The Southwest salad was recently added to Dion’s menu. It was created to be paired with Dion’s green chile ranch dressing.
“Last year we released green chile ranch, and that was a huge hit, so we felt that we needed a salad that was a great match for that particular dressing,” said Deena Crawley, marketing director for Dion’s. “Hence the Southwest salad was born.”
The primary ingredients in the Southwest salad are Dion’s signature mix, tomatoes, chicken, corn, black beans, avocado and wontons. The newly introduced avocado can also be requested on other salads and Dion’s subs.
Dion’s is adding bacon to its turkey and chef salads.
“Everyone seems to just love bacon, and it’s a popular item, so we added it to our chef and our turkey salad,” Crawley said. “It’s something we saw a lot of our employees doing but also our customers from time to time, and so we said, ‘Hey, why don’t we just make that permanent on the menu?’ ”
Kale has been added to Dion’s Caesar salad. The mixture of romaine lettuce and kale brings a heartiness to the salad, Crawley said. The Greek salad now features kalamata olives.
Patrons will now see round, flat, croutons in place of traditional croutons. Dion’s salads stopped featuring the round croutons after the machine that made the crunchy bread topping broke down and the vendor was unable to make the investment to repair it.

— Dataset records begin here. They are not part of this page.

-- ==== Sys2Proof/Laws/State.lean ====
section
/-! SUPPORT. What each update of the machine's state leaves as it was and what it writes, field by field, and the
reads of a cluster, a die, a PC and a rake thread after each. -/

namespace Sys2Proof.Machine

/-! ### Updates of the state -/

@[simp] theorem State.setCl_agenda (s : State) (c : Nat) (x : Cluster) : (s.setCl c x).agenda = s.agenda := rfl
@[simp] theorem State.setCl_tick (s : State) (c : Nat) (x : Cluster) : (s.setCl c x).tick = s.tick := rfl
@[simp] theorem State.setCl_actor (s : State) (c : Nat) (x : Cluster) : (s.setCl c x).actor = s.actor := rfl
@[simp] theorem State.setCl_dies (s : State) (c : Nat) (x : Cluster) : (s.setCl c x).dies = s.dies := rfl
@[simp] theorem State.setCl_hbm (s : State) (c : Nat) (x : Cluster) : (s.setCl c x).hbm = s.hbm := rfl
@[simp] theorem State.setCl_poisoned (s : State) (c : Nat) (x : Cluster) : (s.setCl c x).poisoned = s.poisoned := rfl
@[simp] theorem State.setCl_dplace (s : State) (c : Nat) (x : Cluster) : (s.setCl c x).dplace = s.dplace := rfl
@[simp] theorem State.setCl_hostDone (s : State) (c : Nat) (x : Cluster) : (s.setCl c x).hostDone = s.hostDone := rfl
@[simp] theorem State.setCl_resetting (s : State) (c : Nat) (x : Cluster) : (s.setCl c x).resetting = s.resetting := rfl
@[simp] theorem State.setCl_l2 (s : State) (c : Nat) (x : Cluster) : (s.setCl c x).l2 = s.l2 := rfl
@[simp] theorem State.setCl_l2bad (s : State) (c : Nat) (x : Cluster) : (s.setCl c x).l2bad = s.l2bad := rfl
@[simp] theorem State.setCl_trains (s : State) (c : Nat) (x : Cluster) : (s.setCl c x).trains = s.trains := rfl
@[simp] theorem State.setCl_hostCpl (s : State) (c : Nat) (x : Cluster) : (s.setCl c x).hostCpl = s.hostCpl := rfl
@[simp] theorem State.setCl_ctxbase (s : State) (c : Nat) (x : Cluster) : (s.setCl c x).ctxbase = s.ctxbase := rfl
@[simp] theorem State.setCl_ctxctl (s : State) (c : Nat) (x : Cluster) : (s.setCl c x).ctxctl = s.ctxctl := rfl
@[simp] theorem State.setCl_ctxbusy (s : State) (c : Nat) (x : Cluster) : (s.setCl c x).ctxbusy = s.ctxbusy := rfl
@[simp] theorem State.setCl_ctxerr (s : State) (c : Nat) (x : Cluster) : (s.setCl c x).ctxerr = s.ctxerr := rfl
@[simp] theorem State.setCl_contexts (s : State) (c : Nat) (x : Cluster) : (s.setCl c x).contexts = s.contexts := rfl
@[simp] theorem State.setCl_queues (s : State) (c : Nat) (x : Cluster) : (s.setCl c x).queues = s.queues := rfl
@[simp] theorem State.setCl_graphs (s : State) (c : Nat) (x : Cluster) : (s.setCl c x).graphs = s.graphs := rfl
@[simp] theorem State.setCl_nextGraph (s : State) (c : Nat) (x : Cluster) : (s.setCl c x).nextGraph = s.nextGraph := rfl
@[simp] theorem State.setCl_gangs (s : State) (c : Nat) (x : Cluster) : (s.setCl c x).gangs = s.gangs := rfl
@[simp] theorem State.setCl_nextGang (s : State) (c : Nat) (x : Cluster) : (s.setCl c x).nextGang = s.nextGang := rfl
@[simp] theorem State.setCl_windrows (s : State) (c : Nat) (x : Cluster) : (s.setCl c x).windrows = s.windrows := rfl
@[simp] theorem State.setCl_logWait (s : State) (c : Nat) (x : Cluster) : (s.setCl c x).logWait = s.logWait := rfl
@[simp] theorem State.setCl_spilled (s : State) (c : Nat) (x : Cluster) : (s.setCl c x).spilled = s.spilled := rfl
@[simp] theorem State.setCl_fills (s : State) (c : Nat) (x : Cluster) : (s.setCl c x).fills = s.fills := rfl
@[simp] theorem State.setCl_fabcfg (s : State) (c : Nat) (x : Cluster) : (s.setCl c x).fabcfg = s.fabcfg := rfl
@[simp] theorem State.setCl_routes (s : State) (c : Nat) (x : Cluster) : (s.setCl c x).routes = s.routes := rfl
@[simp] theorem State.setCl_keys (s : State) (c : Nat) (x : Cluster) : (s.setCl c x).keys = s.keys := rfl
@[simp] theorem State.setCl_reach (s : State) (c : Nat) (x : Cluster) : (s.setCl c x).reach = s.reach := rfl
@[simp] theorem State.setCl_fabtsel (s : State) (c : Nat) (x : Cluster) : (s.setCl c x).fabtsel = s.fabtsel := rfl
@[simp] theorem State.setCl_fabtdat (s : State) (c : Nat) (x : Cluster) : (s.setCl c x).fabtdat = s.fabtdat := rfl
@[simp] theorem State.setCl_fabtbusy (s : State) (c : Nat) (x : Cluster) : (s.setCl c x).fabtbusy = s.fabtbusy := rfl
@[simp] theorem State.setCl_fabterr (s : State) (c : Nat) (x : Cluster) : (s.setCl c x).fabterr = s.fabterr := rfl
@[simp] theorem State.setCl_groups (s : State) (c : Nat) (x : Cluster) : (s.setCl c x).groups = s.groups := rfl
@[simp] theorem State.setCl_groupSeq (s : State) (c : Nat) (x : Cluster) : (s.setCl c x).groupSeq = s.groupSeq := rfl
@[simp] theorem State.setCl_reductions (s : State) (c : Nat) (x : Cluster) : (s.setCl c x).reductions = s.reductions := rfl
@[simp] theorem State.setCl_kept (s : State) (c : Nat) (x : Cluster) : (s.setCl c x).kept = s.kept := rfl
@[simp] theorem State.setCl_notices (s : State) (c : Nat) (x : Cluster) : (s.setCl c x).notices = s.notices := rfl
@[simp] theorem State.setCl_ports (s : State) (c : Nat) (x : Cluster) : (s.setCl c x).ports = s.ports := rfl
@[simp] theorem State.setCl_net (s : State) (c : Nat) (x : Cluster) : (s.setCl c x).net = s.net := rfl
@[simp] theorem State.setCl_wire (s : State) (c : Nat) (x : Cluster) : (s.setCl c x).wire = s.wire := rfl
@[simp] theorem State.setCl_park0 (s : State) (c : Nat) (x : Cluster) : (s.setCl c x).park0 = s.park0 := rfl
@[simp] theorem State.setCl_park1 (s : State) (c : Nat) (x : Cluster) : (s.setCl c x).park1 = s.park1 := rfl
@[simp] theorem State.setCl_carries (s : State) (c : Nat) (x : Cluster) : (s.setCl c x).carries = s.carries := rfl
@[simp] theorem State.setCl_dropped (s : State) (c : Nat) (x : Cluster) : (s.setCl c x).dropped = s.dropped := rfl
@[simp] theorem State.setCl_fabtime (s : State) (c : Nat) (x : Cluster) : (s.setCl c x).fabtime = s.fabtime := rfl
@[simp] theorem State.setCl_commit (s : State) (c : Nat) (x : Cluster) : (s.setCl c x).commit = s.commit := rfl
@[simp] theorem State.setCl_hostOut (s : State) (c : Nat) (x : Cluster) : (s.setCl c x).hostOut = s.hostOut := rfl
@[simp] theorem State.setCl_stage (s : State) (c : Nat) (x : Cluster) : (s.setCl c x).stage = s.stage := rfl
@[simp] theorem State.setCl_bootFailed (s : State) (c : Nat) (x : Cluster) : (s.setCl c x).bootFailed = s.bootFailed := rfl
@[simp] theorem State.setCl_bootReason (s : State) (c : Nat) (x : Cluster) : (s.setCl c x).bootReason = s.bootReason := rfl
@[simp] theorem State.setCl_hapctl (s : State) (c : Nat) (x : Cluster) : (s.setCl c x).hapctl = s.hapctl := rfl
@[simp] theorem State.setCl_mailboxes (s : State) (c : Nat) (x : Cluster) : (s.setCl c x).mailboxes = s.mailboxes := rfl
@[simp] theorem State.setCl_msix (s : State) (c : Nat) (x : Cluster) : (s.setCl c x).msix = s.msix := rfl
@[simp] theorem State.setCl_msixTable (s : State) (c : Nat) (x : Cluster) : (s.setCl c x).msixTable = s.msixTable := rfl
@[simp] theorem State.setCl_meas (s : State) (c : Nat) (x : Cluster) : (s.setCl c x).meas = s.meas := rfl
@[simp] theorem State.setCl_digests (s : State) (c : Nat) (x : Cluster) : (s.setCl c x).digests = s.digests := rfl
@[simp] theorem State.setCl_pcieUp (s : State) (c : Nat) (x : Cluster) : (s.setCl c x).pcieUp = s.pcieUp := rfl
@[simp] theorem State.setCl_pcieWidth (s : State) (c : Nat) (x : Cluster) : (s.setCl c x).pcieWidth = s.pcieWidth := rfl
@[simp] theorem State.setCl_pcieGen (s : State) (c : Nat) (x : Cluster) : (s.setCl c x).pcieGen = s.pcieGen := rfl
@[simp] theorem State.setCl_islim (s : State) (c : Nat) (x : Cluster) : (s.setCl c x).islim = s.islim := rfl
@[simp] theorem State.setCl_throttle (s : State) (c : Nat) (x : Cluster) : (s.setCl c x).throttle = s.throttle := rfl
@[simp] theorem State.setCl_counters (s : State) (c : Nat) (x : Cluster) : (s.setCl c x).counters = s.counters := rfl
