/-! ### Rows (R405, R406, log 72) -/

theorem mem_rowErrors {x : Cluster} {n b : Nat} : b ∈ rowErrors x n ↔ b ∈ x.bad ∧ b / 1024 = n := by
  simp [rowErrors]

/-- A row without an error stays; one whose errors its code, or its columns' codes, correct loses them. -/
theorem rowEcc_of_correctable {x : Cluster} {n : Nat}
    (h : (rowErrors x n).length ≤ 1 ∨ ∀ b ∈ rowErrors x n, (colErrors x (colOfBit b)).length = 1) :
    rowEcc x n = some { x with bad := x.bad.filter fun b => b / 1024 != n } := by
  have codes : (rowErrors x n).isEmpty = false →
      ((rowErrors x n).length == 1 || (rowErrors x n).all fun b => (colErrors x (colOfBit b)).length == 1) = true := by
    intro some_
    rcases h with one | alone
    · have pos : (rowErrors x n).length ≠ 0 := by simpa using some_
      simp [show (rowErrors x n).length = 1 by omega]
    · simp only [Bool.or_eq_true, List.all_eq_true, beq_iff_eq]
      exact Or.inr alone
  unfold rowEcc
  dsimp only
  cases he : (rowErrors x n).isEmpty with
  | true =>
    have none_ : x.bad.filter (fun b => b / 1024 != n) = x.bad := by
      rw [List.filter_eq_self]
      intro b hb
      rw [bne_iff_ne]
      intro hn
      have := mem_rowErrors.mpr ⟨hb, hn⟩
      rw [List.isEmpty_iff.mp he] at this
      cases this
    rw [if_pos rfl, none_]
  | false => rw [if_neg Bool.false_ne_true, if_pos (codes he)]

/-- Two or more errors of which one shares its column are beyond both codes. -/
theorem rowEcc_eq_none_iff {x : Cluster} {n : Nat} : rowEcc x n = none ↔
    1 < (rowErrors x n).length ∧ ∃ b ∈ rowErrors x n, (colErrors x (colOfBit b)).length ≠ 1 := by
  constructor
  · intro h
    by_contra hc
    have codes : (rowErrors x n).length ≤ 1 ∨ ∀ b ∈ rowErrors x n, (colErrors x (colOfBit b)).length = 1 := by
      by_contra beyond
      rw [not_or, not_le] at beyond
      obtain ⟨many, shared⟩ := beyond
      exact hc ⟨many, by simpa using shared⟩
    rw [rowEcc_of_correctable codes] at h
    cases h
  · rintro ⟨many, b, hb, shared⟩
    have some_ : ¬ (rowErrors x n).isEmpty = true := by
      intro he
      rw [List.isEmpty_iff.mp he] at hb
      cases hb
    have codes : ¬ ((rowErrors x n).length == 1 || (rowErrors x n).all fun b => (colErrors x (colOfBit b)).length == 1) = true := by
      simp only [Bool.or_eq_true, beq_iff_eq, List.all_eq_true, not_or, not_forall]
      exact ⟨by omega, b, hb, shared⟩
    unfold rowEcc
    dsimp only
    rw [if_neg some_, if_neg codes]

/-- The codes look at nothing of a cluster but its bits in error. -/
theorem rowEcc_none_of_bad {x y : Cluster} {n : Nat} (hbad : y.bad = x.bad) (h : rowEcc x n = none) : rowEcc y n = none := by
  rw [rowEcc_eq_none_iff] at h ⊢
  simpa only [rowErrors, colErrors, hbad] using h

/-- What a correction leaves: the row's errors are gone, the others stand. -/
theorem rowEcc_some {x y : Cluster} {n : Nat} (h : rowEcc x n = some y) : y = { x with bad := x.bad.filter fun b => b / 1024 != n } := by
  by_cases hc : (rowErrors x n).length ≤ 1 ∨ ∀ b ∈ rowErrors x n, (colErrors x (colOfBit b)).length = 1
  · rw [rowEcc_of_correctable hc] at h
    cases h; rfl
  · rw [rowEcc_eq_none_iff.mpr (by simpa using hc)] at h
    cases h

/-- As many errors leave as the row had. -/
theorem length_bad_rowEcc {x y : Cluster} {n : Nat} (h : rowEcc x n = some y) :
    x.bad.length - y.bad.length = (rowErrors x n).length := by
  have parts : x.bad.length = (rowErrors x n).length + (x.bad.filter fun b => b / 1024 != n).length :=
    List.length_eq_length_filter_add fun b => b / 1024 == n
  rw [rowEcc_some h, parts, Nat.add_sub_cancel]

/-! ### Counts (R405, R426) -/

/-- The events of a die's stores are counted by die (Table 18.4). -/
theorem counterValue_own {n : Nat} (hn : 129 ≤ n ∧ n ≤ 134) (s : State) (d : Nat) :
    counterValue s d n = KMap.getD s.counters (256 * d + n) 0#64 := by
  unfold counterValue
  rw [if_neg (by simp; omega), if_neg (by simp; omega), if_neg (by simp; omega), if_pos (by simp; omega)]

theorem counterValue_count {n : Nat} (hn : 129 ≤ n ∧ n ≤ 134) (s : State) (d k : Nat) :
    counterValue (s.count d n k) d n = counterValue s d n + BitVec.ofNat 64 k := by
  rw [counterValue_own hn, counterValue_own hn, State.count]
  split
  · next none_ => rw [beq_iff_eq.mp none_]; simp
  · simp [KMap.modify]

/-- A fetch that corrects its row counts what it corrected (R405). -/
theorem rowsEcc_one {s : State} {cl n : Nat} {y : Cluster} (h : rowEcc (s.cl cl) n = some y) :
    ∃ u, rowsEcc cl [n] s = some u ∧ counterValue u (dieOf cl) 129
      = counterValue s (dieOf cl) 129 + BitVec.ofNat 64 (rowErrors (s.cl cl) n).length := by
  have rows : [n].foldlM rowEcc (s.cl cl) = some y := by simp [h]
  unfold rowsEcc
  rw [rows]
  dsimp only
  split
  · next clean =>
    refine ⟨s, rfl, ?_⟩
    have none_ : rowErrors (s.cl cl) n = [] := by simp [rowErrors, List.isEmpty_iff.mp clean]
    rw [none_]; simp
  · refine ⟨_, rfl, ?_⟩
    rw [countCorrected, counterValue_count (by decide), length_bad_rowEcc h]
    rfl

theorem rowsEcc_one_none {s : State} {cl n : Nat} (h : rowEcc (s.cl cl) n = none) : rowsEcc cl [n] s = none := by
  simp [rowsEcc, h]

/-! ### Landing on a row beyond its codes (R406) -/

theorem raiseCheck_clusters (s : State) (ctx g agent unit : Nat) (cause : BitVec 8) :
    (s.raiseCheck ctx g agent unit cause).clusters = s.clusters := by
  unfold State.raiseCheck
  split
  · rfl
  · dsimp only
    split <;> exact logFault_clusters _ _ _

/-- What would land on an uncorrectable row is not written. -/
theorem landBytes_uncorrectable {cl n g : Nat} {data : List (Nat × Byte)} {s : State} (h : rowEcc (s.cl cl) n = none) :
    (landBytes cl n g data s).clusters = s.clusters := by
  unfold landBytes
  rw [rowsEcc_one_none h]
  dsimp only
  split <;> exact raiseCheck_clusters _ _ _ _ _ _

theorem spByte_landFill_uncorrectable {f : Fill} {cl n : Nat} {s : State} (hf : f.line = .sram cl n) (h : rowEcc (s.cl cl) n = none)
    (j a : Nat) : (landFill f s).spByte j a = s.spByte j a := by
  have waits : rowEcc ((State.stir { s with fills := s.fills.erase f } f.cl).cl cl) n = none :=
    rowEcc_none_of_bad (bad_stir _ _ _) h
  rw [State.spByte_eq, byte_of_store (store_landFill hf s j), lineStored, byte_setOwed, byte_of_store (store_stir _ _ _),
    State.cl_of_clusters (landBytes_uncorrectable waits), byte_of_store (store_stir _ _ _), State.spByte_eq]
  rfl

/-! ### Device memory (R407, R408) -/

theorem mem_poisoned_poison (s : State) (q : Nat) : q ∈ (s.poison q).poisoned := by
  unfold State.poison
  split
  · next h => simpa using h
  · unfold State.count
    exact NSet.mem_insert.mpr (Or.inl rfl)

/-- A sector poisoned anew is counted at its home. -/
theorem counterValue_poison {s : State} {q : Nat} (h : q ∉ s.poisoned) :
    counterValue (s.poison q) (homeDie s (32 * q)) 134 = counterValue s (homeDie s (32 * q)) 134 + 1#64 := by
  rw [State.poison, if_neg (by simpa using h), counterValue_count (by decide)]
  rfl

/-- A cause that a read consumes is one of the two of Table 17.1. -/
theorem sectorCause_cases {s : State} {a n : Nat} {c : BitVec 8} (h : sectorCause s a n = some c) : c = 0xC1#8 ∨ c = 0xC2#8 := by
  unfold sectorCause at h
  dsimp only at h
  split at h
  · cases h; exact Or.inl rfl
  split at h
  · cases h; exact Or.inr rfl
  · cases h

/-- A sector wholly written is good again. -/
theorem good_devStore {s : State} {a : Nat} {bs : List Byte} {k : Nat} (h : a ≤ 32 * k ∧ 32 * k + 32 ≤ a + bs.length) :
    k ∉ (devStore a bs s).poisoned ∧ k ∉ (devStore a bs s).l2bad := by
  have kept (l : NSet) : k ∉ l.filter fun k => !(a ≤ 32 * k && 32 * k + 32 ≤ a + bs.length) := by simp [h.1, h.2]
  exact ⟨kept _, kept _⟩

/-! ### The set of a line in L2 (R101, R102) -/

theorem foldl_keeps {α β : Type} (g : State → β) {f : State → α → State} (hf : ∀ s a, g (f s a) = g s) (l : List α) (s : State) :
    g (l.foldl f s) = g s := by
  induction l generalizing s with
  | nil => rfl
  | cons a l ih => exact (ih (f s a)).trans (hf s a)

theorem poison_l2 (s : State) (q : Nat) : (s.poison q).l2 = s.l2 := by
  unfold State.poison State.count
  split
  · rfl
  · rfl

/-- An access changes its line's set, and no other; what it writes back is not looked up again. -/
theorem l2_l2One (line : Nat) (fill whole part : BitVec 4) (s : State) : (l2One line fill whole part s).l2 =
    KMap.set s.l2 (l2Key s (128 * line)) (l2Insert (pinWays s (homeDie s (128 * line))) (KMap.getD s.l2 (l2Key s (128 * line)) [])
      line fill whole part (sectorMask line fun b => s.poisoned.contains (b / 32))).1 :=
  foldl_keeps State.l2 poison_l2 _ _

/-- The lines of a set are in unpinned ways, each in its own. -/
def soundSet (pin : Nat) (l : List L2Line) : Prop := (∀ x ∈ l, pin ≤ x.way ∧ x.way < 16) ∧ (l.map (·.way)).Nodup

theorem soundSet_append {pin : Nat} {ls kept : List L2Line} {new : L2Line} (h : soundSet pin ls) (hk : kept.Sublist ls)
    (hw : pin ≤ new.way ∧ new.way < 16) (hn : ∀ x ∈ kept, x.way ≠ new.way) : soundSet pin (kept ++ [new]) := by
  obtain ⟨ways, once⟩ := h
  constructor
  · intro x hx
    rcases List.mem_append.mp hx with hx | hx
    · exact ways x (hk.subset hx)
    · rw [List.mem_singleton.mp hx]; exact hw
  · rw [List.map_append, List.nodup_append]
    refine ⟨once.sublist (hk.map _), by simp, fun a ha b hb => ?_⟩
    obtain ⟨x, hx, rfl⟩ := List.mem_map.mp ha
    obtain rfl : b = new.way := by simpa using hb
    exact hn x hx

/-- A line that leaves its way leaves it to no other line of the set. -/
theorem way_ne_of_line_ne {pin : Nat} {ls : List L2Line} {v : L2Line} (h : soundSet pin ls) (hv : v ∈ ls) :
    ∀ x ∈ ls.filter (fun k => k.line != v.line), x.way ≠ v.way := by
  intro x hx same
  obtain ⟨hx, other⟩ := List.mem_filter.mp hx
  have : x = v := List.inj_on_of_nodup_map h.2 hx hv same
  simp [this] at other

/-- What an access of the sectors `fill` and `whole` shows of its line: the sectors are valid, and dirty where written, but for
those whose stack returns them poisoned. -/
def showsAccess (line : Nat) (fill whole bad : BitVec 4) (x : L2Line) : Prop :=
  x.line = line ∧ whole &&& ~~~ x.valid = 0#4 ∧ whole &&& ~~~ x.dirty = 0#4 ∧ fill &&& ~~~ (x.valid ||| bad) = 0#4

theorem written_covered (whole q v : BitVec 4) : whole &&& ~~~ (v ||| (whole ||| q)) = 0#4 := by
  ext i; simp; grind

/-- A fill that finds a sector missing makes every sector valid that its stack returns good. -/
theorem filled_covered (fill v put bad : BitVec 4) :
    fill &&& ~~~ (((if fill &&& ~~~ v != 0#4 then v ||| ~~~ bad else v) ||| put) ||| bad) = 0#4 := by
  split
  · ext i; simp; grind
  · next held =>
    have held : fill &&& ~~~ v = 0#4 := by simpa using held
    rw [show ~~~ ((v ||| put) ||| bad) = ~~~ v &&& ~~~ (put ||| bad) by ext i; simp; grind, ← BitVec.and_assoc, held, BitVec.zero_and]

/-- The line that an access leaves, where `v` and `d` were valid and dirty of it before. -/
theorem showsAccess_accessed (line w : Nat) (fill whole q bad v d : BitVec 4) : showsAccess line fill whole bad
    ⟨w, line, (if fill &&& ~~~ v != 0#4 then v ||| ~~~ bad else v) ||| (whole ||| q), d ||| (whole ||| q)⟩ :=
  ⟨rfl, written_covered _ _ _, written_covered _ _ _, filled_covered _ _ _ _⟩

/-- A line new to its set had no sector before. -/
theorem showsAccess_new (line w : Nat) (fill whole q bad : BitVec 4) : showsAccess line fill whole bad
    ⟨w, line, (if fill != 0#4 then ~~~ bad else 0#4) ||| (whole ||| q), whole ||| q⟩ := by
  have h := showsAccess_accessed line w fill whole q bad 0#4 0#4
  rwa [BitVec.zero_or, BitVec.zero_or, BitVec.not_zero, BitVec.and_allOnes] at h

theorem l2Insert_sound {pin line : Nat} {ls : List L2Line} {fill whole part bad : BitVec 4} (h : soundSet pin ls) (hp : pin < 16) :
    soundSet pin (l2Insert pin ls line fill whole part bad).1
      ∧ ∃ x ∈ (l2Insert pin ls line fill whole part bad).1, showsAccess line fill whole bad x := by
  unfold l2Insert
  split
  case h_1 l hit =>
    have hl : l ∈ ls := List.mem_of_find?_eq_some hit
    obtain rfl : l.line = line := by simpa using List.find?_some hit
    exact ⟨soundSet_append h List.filter_sublist (h.1 l hl) (way_ne_of_line_ne h hl),
      _, List.mem_append_right _ (List.mem_singleton_self _), showsAccess_accessed _ _ _ _ _ _ _ _⟩
  case h_2 miss =>
    dsimp only
    split
    case h_1 w free =>
      have hw : pin ≤ w ∧ ∀ x ∈ ls, x.way ≠ w := by simpa using List.find?_some free
      have below : w < 16 := List.mem_range.mp (List.mem_of_find?_eq_some free)
      exact ⟨soundSet_append h (List.Sublist.refl _) ⟨hw.1, below⟩ hw.2,
        _, List.mem_append_right _ (List.mem_singleton_self _), showsAccess_new _ _ _ _ _ _⟩
    case h_2 full =>
      split
      case h_1 v victim =>
        have hv : v ∈ ls := List.mem_of_find?_eq_some victim
        exact ⟨soundSet_append h List.filter_sublist (h.1 v hv) (way_ne_of_line_ne h hv),
          _, List.mem_append_right _ (List.mem_singleton_self _), showsAccess_new _ _ _ _ _ _⟩
      case h_2 pinned =>
        have empty : ls = [] := List.eq_nil_iff_forall_not_mem.mpr fun x hx =>
          List.find?_eq_none.mp pinned x hx (decide_eq_true (h.1 x hx).1)
        exact absurd (by simp [empty]) (List.find?_eq_none.mp full pin (List.mem_range.mpr hp))

end Sys2Proof.Machine
end

section
/-! SUPPORT. The clauses of O13 that speak of more than one store. -/

namespace Sys2Proof.Machine

/-- A row that its codes, or its columns' codes, correct keeps every byte, and every error of the other rows stands. -/
theorem rowEcc_corrects {x : Cluster} {n : Nat}
    (h : (rowErrors x n).length ≤ 1 ∨ ∀ b ∈ rowErrors x n, (colErrors x (colOfBit b)).length = 1) :
    ∃ y, rowEcc x n = some y ∧ rowErrors y n = [] ∧ y.sram = x.sram ∧ y.sregs = x.sregs
      ∧ ∀ b, b / 1024 ≠ n → (b ∈ y.bad ↔ b ∈ x.bad) := by
  refine ⟨_, rowEcc_of_correctable h, ?_, rfl, rfl, fun b hb => by simp [hb]⟩
  rw [List.eq_nil_iff_forall_not_mem]
  intro b hb
  simp only [mem_rowErrors, List.mem_filter, bne_iff_ne] at hb
  exact hb.1.2 hb.2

“They went away in the late ’90s, and we still in 2018 had customers who would say, ‘Hey, Dion’s, what happened to those old flat croutons that you had or the circle croutons? We love those,’ ” Crawley said. “And we just all these years could not find a way to make it happen until now.” Guests will see a change in dining-in and to-go plating for Dion’s salads. There are now dine-in bowls and square to-go bowls for the salads.
“We’re doing a dine-in bowl that is reusable, so it is more environmentally friendly, and they are also easier to eat from, and that’s true of the to-go bowls too, which were adjusted, Crawley said. “For many, many years people have become accustomed of doing the salad flip where they put a plate on top of their salad and flip it over. … We wanted to make it easier for people to eat those salads, so we made an adjustment to the bowls.”